Stitches the cat is soothing the nerves of frazzled fliers at Minneapolis-St. Paul International Airport.

She made her debut last week and became the first feline to join the airport’s 96 therapy dogs that serve as Animal Ambassadors to reduce stress and enhance the overall airport experience.

The airport posted a video on Twitter of the calico-tabby mix riding around in a cart with a sign that reads “Pet Me,” and enthusiastic responses rolled in, including from one person who said, “This is PAWWSOME!”

The 11-year-old feline, who makes the rounds on Fridays in the north rotunda in Terminal 1 and at the entrance to Concourse C, has helped relax anxious passengers who have stopped to cuddle and give the 13-pound cat neck rubs before getting on their flights.

While the airport is a new gig for Stitches, she has been a therapy cat for the past three years through Pet Partners, a nonprofit that registers therapy dogs and other animals. Stitches and her owner Nikki Christopher are members of the local chapter of North Star Therapy Animals and have visited residents of nursing homes.
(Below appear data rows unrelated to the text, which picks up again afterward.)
-- ==== Sys2Proof/Machine/Fetch.lean ====
section
/-! DEFINITION. Fetching words of code and reading bundle headers (03, R64 to R77). -/
namespace Sys2Proof.Machine

/-- What fetching one word gives: the word, a walk or a view line to wait for, or a fault with the address (R117). -/
inductive Fetched where
  | word (w : W32)
  | miss (va : W64)
  | fault (code detail : Nat) (va : W64)
  deriving DecidableEq, Repr

/-- A 32-bit word of code at a virtual address (R251, R254): the one that stands there, or the one the fetch path has kept since the work item
began (R67); one in a bound view is that view's (R355, R357). -/
def State.fetch (s : State) (c : Nat) (va : W64) : Fetched :=
  match s.translate c 0 (s.pasidOf c) va .x 4 with
  | .pa a => (match s.memRead (dieOf c) a 4 with
    | .bytes b => .word (((s.core c).ic.find (a / 4)).getD (BitVec.ofNat 32 (leNat b)))
    | .bad x _ => .fault 0x18 x va
    | .line _ => .miss va
    | .lost => .miss va)
  | .miss => .miss va
  | .fault code d => .fault code d va

/-- What a fetch waits for, asked for once: the walk of its page, or the record of a line of a read view (R355). A word that is lost is reported (R250). -/
def State.askFetch (s : State) (c : Nat) (va : W64) : State :=
  match s.translate c 0 (s.pasidOf c) va .x 4 with
  | .miss => s.askWalk c 0 (s.pasidOf c) va
  | .fault _ _ => s
  | .pa pa =>
    if s.lostData pa then s.reportLoss (s.partOf c) else
    s.askLine (dieOf c) c pa va

/-- n words from an address. -/
def State.fetchN (s : State) (c : Nat) (va : W64) : Nat → List W32 → Except Fetched (List W32)
  | 0, acc => .ok acc
  | n + 1, acc =>
    match s.fetch c va with
    | .word w => s.fetchN c (va + 4) n (acc ++ [w])
    | f => .error f

/-- KIND of a header (R64). -/
def hdrKind (h : W32) : Nat := bitsAt h.toNat 29 3
/-- A PRESENT bit by slot, S first (R68). -/
def hdrPresent (h : W32) (slot : Nat) : Bool := h.getLsbD (28 - slot)
/-- A SURRENDER bit by slot: V0 to C1 (R68). -/
def hdrSurrender (h : W32) (slot : Nat) : Bool := slot != 0 && h.getLsbD (23 - slot)
def hdrPfx (h : W32) : Bool := h.getLsbD 17
def hdrCkp (h : W32) : Bool := h.getLsbD 16
def hdrOpb (h : W32) : Bool := h.getLsbD 15
/-- The pop fields: queue and count (R68, R71, R76). -/
def hdrPops (h : W32) : List (Nat × Nat) :=
  if hdrKind h == 5 then [(bitsAt h.toNat 11 3, bitsAt h.toNat 7 4), (bitsAt h.toNat 4 3, bitsAt h.toNat 0 4)]
  else [(bitsAt h.toNat 19 3, bitsAt h.toNat 15 4)]

/-- Words of a bundle from its header alone (R65), or none where the header has no kind. -/
def hdrWords (h : W32) : Option Nat :=
  if hdrKind h == 5 then some (1 + (if hdrPfx h then 1 else 0) + ((List.range 6).filter (hdrPresent h)).length)
  else if hdrKind h == 6 then some (2 + (if h.getLsbD 25 then 1 else 0)) else none

/-- Header faults of a wide bundle (R79 check 2). -/
def wideHdrBad (h : W32) : Bool :=
  h.getLsbD 14 || (hdrPops h).any (fun p => p.2 == 0 && p.1 != 0) ||
  (List.range' 1 5).any (fun i => hdrSurrender h i && (!hdrPresent h i || !hdrPresent h (i - 1) || hdrSurrender h (i - 1)))
/-- Prefix faults (R73). -/
def pfxBad (p : W32) : Bool := decide (6 ≤ bitsAt p.toNat 29 3) || bitsAt p.toNat 0 11 != 0
/-- Header faults of a single-op bundle (R76). -/
def singleHdrBad (h : W32) : Bool :=
  decide (4 ≤ bitsAt h.toNat 26 3) || decide (6 ≤ bitsAt h.toNat 22 3) || bitsAt h.toNat 0 15 != 0 || (hdrPops h).any (fun p => p.2 == 0 && p.1 != 0)

/-- The address after the bundle at an address (R65): the address itself where its header cannot be read. -/
def State.after (s : State) (c : Nat) (va : W64) : Except W64 W64 :=
  match s.fetch c va with
  | .word h => .ok (va + w64 (4 * (hdrWords h).getD 0))
  | .miss v => .error v
  | .fault _ _ _ => .ok va

end Sys2Proof.Machine
end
But there are rules when it comes to interacting with visitors.

“She needs to be on a leash and in the stroller,” Christopher said. “It’s one of Pet Partners’ guidelines.”

Stitches also has regular visitors at home. Christopher gives private harp and piano lessons in her St. Paul home, and she says “Stitches greets every student at the door.”

When not calming travelers at the airport or greeting music students at home, Stitches enjoys watching “Law & Order, SVU,” according to Christopher. “She loves Ice-T’s voice,” Christopher added.

The feline is getting national attention, too. She has been featured in Travel and Leisure magazine, on travel websites and has grabbed headlines on TV news outlets across the country.

In October 2015, the Airport Foundation brought registered therapy dogs to the airport. Since then, the Minneapolis-St. Paul airport’s Animal Ambassadors has become the third-largest program of its kind in the country and a treasured part of the airport community, spokesman John Anderson said.

Other airports around the country using therapy animals to help passengers overcome their fears before flying include Los Angeles, San Jose, San Francisco, Dallas-Fort Worth, Phoenix, Miami and Denver.